◆ MATERIAL FOR THIS TASK
************

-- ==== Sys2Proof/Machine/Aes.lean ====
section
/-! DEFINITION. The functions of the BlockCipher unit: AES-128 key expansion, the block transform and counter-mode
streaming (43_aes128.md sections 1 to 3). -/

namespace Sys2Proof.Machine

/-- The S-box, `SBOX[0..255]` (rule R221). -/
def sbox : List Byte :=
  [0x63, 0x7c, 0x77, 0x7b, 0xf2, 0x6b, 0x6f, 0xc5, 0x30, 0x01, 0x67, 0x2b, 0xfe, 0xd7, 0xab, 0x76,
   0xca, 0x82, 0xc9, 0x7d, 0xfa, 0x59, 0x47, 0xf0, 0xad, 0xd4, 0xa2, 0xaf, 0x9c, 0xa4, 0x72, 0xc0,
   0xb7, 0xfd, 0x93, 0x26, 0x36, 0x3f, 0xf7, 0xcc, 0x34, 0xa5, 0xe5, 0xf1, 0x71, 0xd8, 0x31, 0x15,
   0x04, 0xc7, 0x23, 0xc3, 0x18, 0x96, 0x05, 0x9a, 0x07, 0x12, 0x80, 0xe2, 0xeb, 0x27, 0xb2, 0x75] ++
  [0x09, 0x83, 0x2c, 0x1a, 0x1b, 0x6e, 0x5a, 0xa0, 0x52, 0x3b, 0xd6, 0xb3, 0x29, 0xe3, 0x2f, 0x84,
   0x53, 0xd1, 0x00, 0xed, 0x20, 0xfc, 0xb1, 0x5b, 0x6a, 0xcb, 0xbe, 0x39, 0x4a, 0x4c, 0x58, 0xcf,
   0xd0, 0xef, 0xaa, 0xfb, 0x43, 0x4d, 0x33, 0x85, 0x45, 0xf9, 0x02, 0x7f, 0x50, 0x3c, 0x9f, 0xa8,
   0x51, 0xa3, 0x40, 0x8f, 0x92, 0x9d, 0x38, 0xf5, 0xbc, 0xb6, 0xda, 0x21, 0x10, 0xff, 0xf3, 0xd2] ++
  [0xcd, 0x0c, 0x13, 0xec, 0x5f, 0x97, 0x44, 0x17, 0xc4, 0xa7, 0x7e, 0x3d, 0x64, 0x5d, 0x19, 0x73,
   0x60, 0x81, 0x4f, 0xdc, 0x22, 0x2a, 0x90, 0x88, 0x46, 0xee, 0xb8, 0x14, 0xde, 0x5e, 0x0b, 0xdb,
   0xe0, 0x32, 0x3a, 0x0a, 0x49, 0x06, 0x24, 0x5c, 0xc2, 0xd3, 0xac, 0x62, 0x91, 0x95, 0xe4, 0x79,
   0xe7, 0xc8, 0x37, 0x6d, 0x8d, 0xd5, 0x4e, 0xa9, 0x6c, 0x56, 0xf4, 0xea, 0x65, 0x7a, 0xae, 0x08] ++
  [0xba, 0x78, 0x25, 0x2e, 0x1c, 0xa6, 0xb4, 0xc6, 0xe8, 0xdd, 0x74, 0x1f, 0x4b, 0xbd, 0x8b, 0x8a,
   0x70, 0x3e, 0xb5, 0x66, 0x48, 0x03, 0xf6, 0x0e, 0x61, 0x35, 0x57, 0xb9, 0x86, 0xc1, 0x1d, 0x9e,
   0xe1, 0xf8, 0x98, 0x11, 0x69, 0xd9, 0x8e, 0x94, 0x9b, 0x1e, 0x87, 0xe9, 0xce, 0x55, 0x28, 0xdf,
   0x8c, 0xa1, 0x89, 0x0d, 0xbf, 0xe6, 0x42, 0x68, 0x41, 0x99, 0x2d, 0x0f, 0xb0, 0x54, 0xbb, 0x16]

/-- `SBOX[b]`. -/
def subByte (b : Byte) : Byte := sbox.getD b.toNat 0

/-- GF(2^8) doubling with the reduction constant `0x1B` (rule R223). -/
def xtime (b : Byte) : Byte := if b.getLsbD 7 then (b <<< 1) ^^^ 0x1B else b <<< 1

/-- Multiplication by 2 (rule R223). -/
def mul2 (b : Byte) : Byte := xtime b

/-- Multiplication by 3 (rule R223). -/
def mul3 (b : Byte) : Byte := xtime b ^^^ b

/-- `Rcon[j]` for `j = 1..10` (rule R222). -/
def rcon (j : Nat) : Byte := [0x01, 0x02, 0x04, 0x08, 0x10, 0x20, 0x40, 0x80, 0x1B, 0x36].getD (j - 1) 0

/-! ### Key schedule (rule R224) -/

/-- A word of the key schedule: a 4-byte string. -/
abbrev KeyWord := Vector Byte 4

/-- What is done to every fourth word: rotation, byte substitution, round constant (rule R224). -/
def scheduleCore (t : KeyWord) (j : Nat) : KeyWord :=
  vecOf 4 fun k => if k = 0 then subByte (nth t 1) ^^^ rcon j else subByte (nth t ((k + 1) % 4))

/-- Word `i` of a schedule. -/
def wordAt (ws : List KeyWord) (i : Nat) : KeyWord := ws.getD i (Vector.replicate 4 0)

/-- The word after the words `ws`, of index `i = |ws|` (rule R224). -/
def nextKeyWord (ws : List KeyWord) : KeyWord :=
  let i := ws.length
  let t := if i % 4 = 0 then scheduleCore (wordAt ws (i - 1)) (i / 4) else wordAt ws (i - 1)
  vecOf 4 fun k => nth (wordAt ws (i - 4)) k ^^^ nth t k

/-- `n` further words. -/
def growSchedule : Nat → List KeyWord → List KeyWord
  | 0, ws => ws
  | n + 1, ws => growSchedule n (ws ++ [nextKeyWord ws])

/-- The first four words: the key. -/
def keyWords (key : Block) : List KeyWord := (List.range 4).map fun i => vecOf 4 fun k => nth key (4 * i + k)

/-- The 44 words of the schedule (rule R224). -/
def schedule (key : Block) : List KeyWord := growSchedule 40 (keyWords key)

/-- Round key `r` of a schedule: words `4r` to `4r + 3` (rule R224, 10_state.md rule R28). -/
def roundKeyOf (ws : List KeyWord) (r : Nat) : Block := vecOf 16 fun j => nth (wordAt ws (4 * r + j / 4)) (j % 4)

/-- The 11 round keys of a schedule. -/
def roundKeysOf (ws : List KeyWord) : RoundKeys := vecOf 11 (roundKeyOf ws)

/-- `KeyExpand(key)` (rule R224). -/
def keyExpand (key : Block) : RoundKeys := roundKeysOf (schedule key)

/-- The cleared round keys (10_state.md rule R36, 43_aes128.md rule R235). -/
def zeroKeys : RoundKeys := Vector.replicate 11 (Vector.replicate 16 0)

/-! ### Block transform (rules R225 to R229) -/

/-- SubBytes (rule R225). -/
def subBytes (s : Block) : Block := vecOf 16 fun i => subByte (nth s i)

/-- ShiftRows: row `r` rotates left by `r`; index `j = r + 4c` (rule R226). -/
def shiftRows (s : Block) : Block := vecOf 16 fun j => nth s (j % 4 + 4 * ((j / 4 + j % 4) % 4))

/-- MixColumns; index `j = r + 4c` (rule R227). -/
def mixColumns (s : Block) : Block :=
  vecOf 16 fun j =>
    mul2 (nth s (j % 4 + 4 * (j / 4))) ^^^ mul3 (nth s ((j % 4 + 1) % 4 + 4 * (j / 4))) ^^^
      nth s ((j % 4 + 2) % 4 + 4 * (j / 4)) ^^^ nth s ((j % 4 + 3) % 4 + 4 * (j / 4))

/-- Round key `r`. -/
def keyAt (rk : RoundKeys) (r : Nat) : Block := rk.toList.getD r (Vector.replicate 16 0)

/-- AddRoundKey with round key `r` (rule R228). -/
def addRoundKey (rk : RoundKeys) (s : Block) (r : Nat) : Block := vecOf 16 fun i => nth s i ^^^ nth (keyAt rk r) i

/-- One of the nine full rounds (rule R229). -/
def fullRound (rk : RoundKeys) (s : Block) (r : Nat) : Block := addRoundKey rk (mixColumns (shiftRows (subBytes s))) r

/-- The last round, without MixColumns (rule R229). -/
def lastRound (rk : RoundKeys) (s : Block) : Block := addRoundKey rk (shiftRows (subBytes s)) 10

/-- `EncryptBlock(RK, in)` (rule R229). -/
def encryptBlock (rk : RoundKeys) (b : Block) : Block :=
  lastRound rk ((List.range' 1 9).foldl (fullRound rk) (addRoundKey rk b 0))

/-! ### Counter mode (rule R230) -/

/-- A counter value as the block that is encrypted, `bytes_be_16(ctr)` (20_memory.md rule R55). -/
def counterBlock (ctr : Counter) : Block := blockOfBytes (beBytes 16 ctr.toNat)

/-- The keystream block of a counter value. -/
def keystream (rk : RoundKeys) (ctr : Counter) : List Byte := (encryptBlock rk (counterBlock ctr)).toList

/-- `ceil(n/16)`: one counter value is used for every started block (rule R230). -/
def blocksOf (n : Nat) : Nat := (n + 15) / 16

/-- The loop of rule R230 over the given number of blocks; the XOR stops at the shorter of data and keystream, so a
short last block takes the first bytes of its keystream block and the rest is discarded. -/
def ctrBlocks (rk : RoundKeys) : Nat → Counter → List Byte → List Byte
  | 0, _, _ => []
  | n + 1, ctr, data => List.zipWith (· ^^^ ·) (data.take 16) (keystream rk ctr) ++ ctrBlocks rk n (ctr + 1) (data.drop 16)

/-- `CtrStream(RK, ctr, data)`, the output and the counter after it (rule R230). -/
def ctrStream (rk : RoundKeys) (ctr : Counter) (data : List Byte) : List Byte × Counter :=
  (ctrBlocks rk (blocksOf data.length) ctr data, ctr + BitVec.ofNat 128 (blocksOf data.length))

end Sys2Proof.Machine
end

************

◆ REQUIREMENT
Scan the entries above for the string "first" and copy each line that contains it.

◆ REPLY
/-- The first four words: the key. -/
short last block takes the first bytes of its keystream block and the rest is discarded. -/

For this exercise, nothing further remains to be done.